=== Begin Enclosure ===

-- ==== Sys2Proof/Machine/BootRows.lean ====
section
/-! DEFINITION. The commands of start-up, requested tests, sleep and recovery (18 R486 to R504; 15 R443; 21 R542): one meaning
for each. -/
namespace Sys2Proof.Machine

/-- MOD_RESET_ASSERT (18 R487): MOD_RESET# asserted stops issue and opens the domains. -/
def execModResetAssert (cool : Bool) (s : State) : Res := .next (modReset cool s)

/-- SAFELIGHT (18 R489): V_AUX in range starts the safelight domain and its self-check. -/
def execBootSafelight (ok : Bool) (s : State) : Res := .next (safelight ok s)

/-- FUSE (18 R489): Fused trims, grade, maximum stops and shift maps load. -/
def execBootFuse (f : Fuses) (s : State) : Res := .next (fuse f s)

/-- STRIP (18 R490): The start-up test strips run. -/
def execBootStrip (r : StripRes) (s : State) : Res := .next (strip r s)

/-- LOAD_PHASE (18 R494): Firmware and configuration pages are verified and applied. -/
def execLoadPhase (fl : Flash) (s : State) : Res := .next (loadPhase fl s)

/-- TRAIN (18 R489): Bridges and Ray ports train and refresh starts. -/
def execBootTrain (s : State) : Res := .next (train s)

/-- SHEET (18 R496): The contact sheet completes and each port is resolved. -/
def execBootSheet (s : State) : Res := .next (sheet s)

/-- PEER_WAIT_EXPIRY (18 R496): BOOT_PEER_WAIT expires and the contact sheet resolves. -/
def execPeerWaitExpiry (s : State) : Res := .next (peerWait s)

/-- CHECKER_TEST (18 R498): BOOT_TEST code 1 runs the checker on the towers named. -/
def execCheckerTest (force : Bool) (towers : BitVec 4) (s : State) : Res :=
  .next (ifEn .boot 0 (testRequest 1 force towers.toNat) s)

/-- DELAY_TRAINING_TEST (18 R498): BOOT_TEST code 2 runs full vertical delay training. -/
def execDelayTrainingTest (force : Bool) (towers : BitVec 4) (s : State) : Res :=
  .next (ifEn .boot 0 (testRequest 2 force towers.toNat) s)

/-- REGULATOR_TEST (18 R498): BOOT_TEST code 3 runs the regulator phase check. -/
def execRegulatorTest (force : Bool) (towers : BitVec 4) (s : State) : Res :=
  .next (ifEn .boot 0 (testRequest 3 force towers.toNat) s)

/-- SRAM_MARCH (18 R498): BOOT_TEST code 4 runs a destructive stack-SRAM march. -/
def execSramMarch (force : Bool) (towers : BitVec 4) (s : State) : Res :=
  .next (ifEn .boot 0 (testRequest 4 force towers.toNat) s)

/-- DRAM_MARCH (18 R498): BOOT_TEST code 5 runs a destructive DRAM march. -/
def execDramMarch (force : Bool) (towers : BitVec 4) (s : State) : Res :=
  .next (ifEn .boot 0 (testRequest 5 force towers.toNat) s)

/-- TEST_UNIT (18 R498): One unit of a requested test runs in a dark frame. -/
def execTestUnit (res : UnitRes) (s : State) : Res := .next (testUnit res s)

/-- SLEEP_DIM (18 R499): A Dim request gates the clocks and puts DRAM in self-refresh, or is refused. -/
def execSleepDim (s : State) : Res := .next (ifEn .boot 0 (sleepRequest false) s)

/-- SLEEP_DARK (18 R499): A Dark request opens every switched domain but DRAM, or is refused. -/
def execSleepDark (s : State) : Res := .next (ifEn .boot 0 (sleepRequest true) s)

/-- WAKE_FROM_DIM (18 R500): A wake request ends Dim and ticks resume. -/
def execWakeFromDim (s : State) : Res := .next (ifEn .boot 0 wakeDim s)

/-- WAKE_TIMER_EXPIRY (18 R504): The timebase reaches SAFE_WAKE_AT and resumes from Dark. -/
def execWakeTimerExpiry (s : State) : Res := .next (wakeTimer s)

/-- DARK_WAKE_SIGNAL (18 R502): An SMBus write or Abaes signal detect resumes from Dark. -/
def execDarkWakeSignal (smbus : Bool) (s : State) : Res := .next (wakeSignal smbus s)

/-- RECOVERY_LOAD (21 R542): A write of BOOT_RL_CTRL.GO fetches, verifies and programs an image into flash. -/
def execRecoveryLoad (flashOk : Bool) (s : State) : Res := .next (ifEn .boot 0 (recoveryLoad flashOk) s)

/-- SMBUS_RECOVERY_LOAD (21 R542): A recovery load arrives over SMBus. -/
def execSmbusRecoveryLoad (user : Bool) (img : List Byte) (flashOk : Bool) (s : State) : Res :=
  .next (smbusLoad user img flashOk s)

end Sys2Proof.Machine
end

=== End Enclosure ===

Work item — Would you print exactly the lines from the first line of the entries above through the line that has "maps load. -/", both included, and stop there?

Answer box —
-- ==== Sys2Proof/Machine/BootRows.lean ====
section
/-! DEFINITION. The commands of start-up, requested tests, sleep and recovery (18 R486 to R504; 15 R443; 21 R542): one meaning
for each. -/
namespace Sys2Proof.Machine

/-- MOD_RESET_ASSERT (18 R487): MOD_RESET# asserted stops issue and opens the domains. -/
def execModResetAssert (cool : Bool) (s : State) : Res := .next (modReset cool s)

/-- SAFELIGHT (18 R489): V_AUX in range starts the safelight domain and its self-check. -/
def execBootSafelight (ok : Bool) (s : State) : Res := .next (safelight ok s)

/-- FUSE (18 R489): Fused trims, grade, maximum stops and shift maps load. -/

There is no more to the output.